(Exercise instructions) Scan the entries and copy each line where the word "sends" is present.
======== Supplied entries ========
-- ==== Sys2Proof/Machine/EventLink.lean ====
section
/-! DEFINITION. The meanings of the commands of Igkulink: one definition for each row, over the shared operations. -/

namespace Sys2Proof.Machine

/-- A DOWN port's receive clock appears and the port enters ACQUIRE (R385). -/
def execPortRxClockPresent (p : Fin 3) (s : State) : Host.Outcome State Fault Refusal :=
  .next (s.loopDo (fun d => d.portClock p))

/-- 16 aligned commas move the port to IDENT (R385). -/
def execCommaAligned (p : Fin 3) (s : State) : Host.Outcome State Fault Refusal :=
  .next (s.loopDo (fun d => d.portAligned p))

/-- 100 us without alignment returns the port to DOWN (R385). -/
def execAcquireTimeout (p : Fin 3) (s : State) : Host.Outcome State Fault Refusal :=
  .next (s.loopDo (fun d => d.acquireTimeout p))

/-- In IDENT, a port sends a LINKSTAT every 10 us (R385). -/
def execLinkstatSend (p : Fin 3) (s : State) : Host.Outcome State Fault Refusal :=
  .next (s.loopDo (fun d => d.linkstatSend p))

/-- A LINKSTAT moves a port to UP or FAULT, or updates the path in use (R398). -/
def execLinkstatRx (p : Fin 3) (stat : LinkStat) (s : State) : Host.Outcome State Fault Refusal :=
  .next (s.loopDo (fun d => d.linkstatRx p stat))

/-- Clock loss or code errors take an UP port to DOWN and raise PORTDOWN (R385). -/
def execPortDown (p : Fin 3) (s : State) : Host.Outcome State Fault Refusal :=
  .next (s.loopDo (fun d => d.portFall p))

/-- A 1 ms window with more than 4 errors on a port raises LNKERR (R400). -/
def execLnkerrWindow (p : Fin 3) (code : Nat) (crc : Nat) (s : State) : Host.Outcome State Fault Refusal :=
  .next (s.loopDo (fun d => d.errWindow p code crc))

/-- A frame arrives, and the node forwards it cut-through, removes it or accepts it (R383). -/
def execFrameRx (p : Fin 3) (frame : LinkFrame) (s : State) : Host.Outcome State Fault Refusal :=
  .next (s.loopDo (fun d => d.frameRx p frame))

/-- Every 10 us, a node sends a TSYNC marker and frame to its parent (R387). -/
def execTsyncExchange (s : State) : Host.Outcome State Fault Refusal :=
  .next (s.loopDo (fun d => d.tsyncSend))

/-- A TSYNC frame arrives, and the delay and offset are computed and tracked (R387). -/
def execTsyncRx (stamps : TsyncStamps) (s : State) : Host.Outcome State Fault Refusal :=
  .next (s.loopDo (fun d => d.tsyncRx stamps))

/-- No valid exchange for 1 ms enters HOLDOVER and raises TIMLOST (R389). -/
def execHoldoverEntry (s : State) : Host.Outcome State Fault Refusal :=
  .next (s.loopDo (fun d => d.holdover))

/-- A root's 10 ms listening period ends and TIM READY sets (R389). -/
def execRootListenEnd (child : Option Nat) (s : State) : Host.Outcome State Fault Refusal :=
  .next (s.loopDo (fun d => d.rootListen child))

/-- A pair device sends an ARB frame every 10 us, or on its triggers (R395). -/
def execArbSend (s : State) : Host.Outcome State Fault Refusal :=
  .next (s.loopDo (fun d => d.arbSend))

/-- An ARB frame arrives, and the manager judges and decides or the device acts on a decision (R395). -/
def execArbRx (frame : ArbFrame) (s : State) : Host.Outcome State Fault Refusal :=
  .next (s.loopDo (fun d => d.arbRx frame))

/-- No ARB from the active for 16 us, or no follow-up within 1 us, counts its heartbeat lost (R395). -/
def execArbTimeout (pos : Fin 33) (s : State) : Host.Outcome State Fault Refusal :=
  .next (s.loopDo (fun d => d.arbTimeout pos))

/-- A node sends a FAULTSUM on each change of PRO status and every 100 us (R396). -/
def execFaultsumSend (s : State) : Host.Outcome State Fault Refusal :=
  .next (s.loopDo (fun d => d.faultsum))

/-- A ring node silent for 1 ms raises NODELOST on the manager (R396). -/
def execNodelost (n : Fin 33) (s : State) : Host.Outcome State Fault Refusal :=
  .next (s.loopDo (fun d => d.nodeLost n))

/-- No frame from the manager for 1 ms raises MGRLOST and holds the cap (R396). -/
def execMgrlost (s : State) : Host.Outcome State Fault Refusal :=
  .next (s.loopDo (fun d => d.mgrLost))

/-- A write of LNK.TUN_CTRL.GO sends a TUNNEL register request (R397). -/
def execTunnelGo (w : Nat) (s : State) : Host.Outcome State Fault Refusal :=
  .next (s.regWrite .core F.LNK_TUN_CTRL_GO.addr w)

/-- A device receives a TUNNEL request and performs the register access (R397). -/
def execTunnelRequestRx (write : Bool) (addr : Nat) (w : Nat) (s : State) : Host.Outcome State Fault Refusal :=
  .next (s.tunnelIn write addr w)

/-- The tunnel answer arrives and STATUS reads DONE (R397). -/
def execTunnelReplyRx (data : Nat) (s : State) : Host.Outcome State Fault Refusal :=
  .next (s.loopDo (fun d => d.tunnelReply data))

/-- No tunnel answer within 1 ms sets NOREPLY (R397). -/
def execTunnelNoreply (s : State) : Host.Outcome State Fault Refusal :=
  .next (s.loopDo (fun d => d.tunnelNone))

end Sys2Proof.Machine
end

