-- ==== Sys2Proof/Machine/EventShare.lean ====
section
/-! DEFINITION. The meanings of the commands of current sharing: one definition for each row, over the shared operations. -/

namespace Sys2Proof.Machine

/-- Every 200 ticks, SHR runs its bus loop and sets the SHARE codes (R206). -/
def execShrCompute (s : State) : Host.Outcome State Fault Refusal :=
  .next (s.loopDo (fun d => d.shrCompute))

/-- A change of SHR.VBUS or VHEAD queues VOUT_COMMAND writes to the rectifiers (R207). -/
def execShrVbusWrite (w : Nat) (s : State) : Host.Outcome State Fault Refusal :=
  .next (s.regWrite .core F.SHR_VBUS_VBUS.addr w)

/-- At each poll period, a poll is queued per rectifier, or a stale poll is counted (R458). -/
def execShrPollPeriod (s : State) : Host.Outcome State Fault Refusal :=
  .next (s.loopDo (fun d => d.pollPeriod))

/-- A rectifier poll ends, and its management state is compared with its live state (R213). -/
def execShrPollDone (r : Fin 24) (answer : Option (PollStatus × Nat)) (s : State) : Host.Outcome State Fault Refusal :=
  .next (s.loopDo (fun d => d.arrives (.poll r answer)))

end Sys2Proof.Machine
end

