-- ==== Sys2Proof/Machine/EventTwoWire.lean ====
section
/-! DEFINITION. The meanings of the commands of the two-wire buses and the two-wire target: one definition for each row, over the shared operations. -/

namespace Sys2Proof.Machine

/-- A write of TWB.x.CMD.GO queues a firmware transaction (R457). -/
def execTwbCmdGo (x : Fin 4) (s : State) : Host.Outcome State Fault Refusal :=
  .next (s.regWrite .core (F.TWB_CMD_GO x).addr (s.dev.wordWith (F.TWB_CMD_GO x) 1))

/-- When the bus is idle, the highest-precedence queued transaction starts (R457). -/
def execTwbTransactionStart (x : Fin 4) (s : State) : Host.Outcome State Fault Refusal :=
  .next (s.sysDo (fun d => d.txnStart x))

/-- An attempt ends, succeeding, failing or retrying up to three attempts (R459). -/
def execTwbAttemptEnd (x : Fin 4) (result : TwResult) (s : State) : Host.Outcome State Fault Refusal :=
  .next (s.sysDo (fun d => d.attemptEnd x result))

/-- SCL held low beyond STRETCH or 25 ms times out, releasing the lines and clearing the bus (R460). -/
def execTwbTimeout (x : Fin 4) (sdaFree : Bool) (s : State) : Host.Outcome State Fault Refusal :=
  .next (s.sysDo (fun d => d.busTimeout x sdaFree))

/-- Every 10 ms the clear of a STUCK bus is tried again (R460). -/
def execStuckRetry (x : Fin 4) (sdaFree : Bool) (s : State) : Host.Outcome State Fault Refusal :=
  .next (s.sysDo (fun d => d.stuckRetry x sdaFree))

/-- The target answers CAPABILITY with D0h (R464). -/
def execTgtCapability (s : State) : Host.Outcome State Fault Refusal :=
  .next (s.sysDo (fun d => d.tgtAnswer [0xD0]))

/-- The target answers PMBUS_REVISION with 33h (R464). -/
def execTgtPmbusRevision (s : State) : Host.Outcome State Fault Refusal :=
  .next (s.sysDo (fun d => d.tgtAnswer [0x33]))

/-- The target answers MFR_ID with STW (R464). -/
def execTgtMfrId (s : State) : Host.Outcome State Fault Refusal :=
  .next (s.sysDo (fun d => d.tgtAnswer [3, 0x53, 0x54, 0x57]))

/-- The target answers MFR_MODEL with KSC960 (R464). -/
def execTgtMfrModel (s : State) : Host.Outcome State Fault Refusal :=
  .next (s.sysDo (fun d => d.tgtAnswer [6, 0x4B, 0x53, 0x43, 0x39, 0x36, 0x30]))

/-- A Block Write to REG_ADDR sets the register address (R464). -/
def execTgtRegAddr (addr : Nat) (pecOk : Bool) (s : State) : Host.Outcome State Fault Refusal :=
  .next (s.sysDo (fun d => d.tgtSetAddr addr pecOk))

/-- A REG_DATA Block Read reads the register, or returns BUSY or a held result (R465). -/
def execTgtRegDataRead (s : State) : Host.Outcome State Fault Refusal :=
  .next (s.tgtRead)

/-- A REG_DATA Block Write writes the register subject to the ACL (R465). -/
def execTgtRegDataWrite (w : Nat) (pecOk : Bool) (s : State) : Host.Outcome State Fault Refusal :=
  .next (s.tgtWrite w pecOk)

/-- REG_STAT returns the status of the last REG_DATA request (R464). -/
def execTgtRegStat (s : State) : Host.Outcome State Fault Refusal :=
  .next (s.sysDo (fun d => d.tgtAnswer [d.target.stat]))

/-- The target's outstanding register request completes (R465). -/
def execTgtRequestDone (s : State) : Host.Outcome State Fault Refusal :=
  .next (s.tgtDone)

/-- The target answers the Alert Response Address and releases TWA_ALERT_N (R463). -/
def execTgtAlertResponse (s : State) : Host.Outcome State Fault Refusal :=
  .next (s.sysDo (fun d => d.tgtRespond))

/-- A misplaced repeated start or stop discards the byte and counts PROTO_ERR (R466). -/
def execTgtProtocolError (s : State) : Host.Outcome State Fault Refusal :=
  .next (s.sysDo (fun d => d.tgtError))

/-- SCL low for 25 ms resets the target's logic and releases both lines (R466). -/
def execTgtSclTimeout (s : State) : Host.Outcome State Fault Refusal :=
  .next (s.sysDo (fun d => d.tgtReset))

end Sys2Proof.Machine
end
========
(Result of this exercise)
/-- In IDENT, a port sends a LINKSTAT every 10 us (R385). -/
/-- Every 10 us, a node sends a TSYNC marker and frame to its parent (R387). -/
/-- A pair device sends an ARB frame every 10 us, or on its triggers (R395). -/
/-- A node sends a FAULTSUM on each change of PRO status and every 100 us (R396). -/
/-- A write of LNK.TUN_CTRL.GO sends a TUNNEL register request (R397). -/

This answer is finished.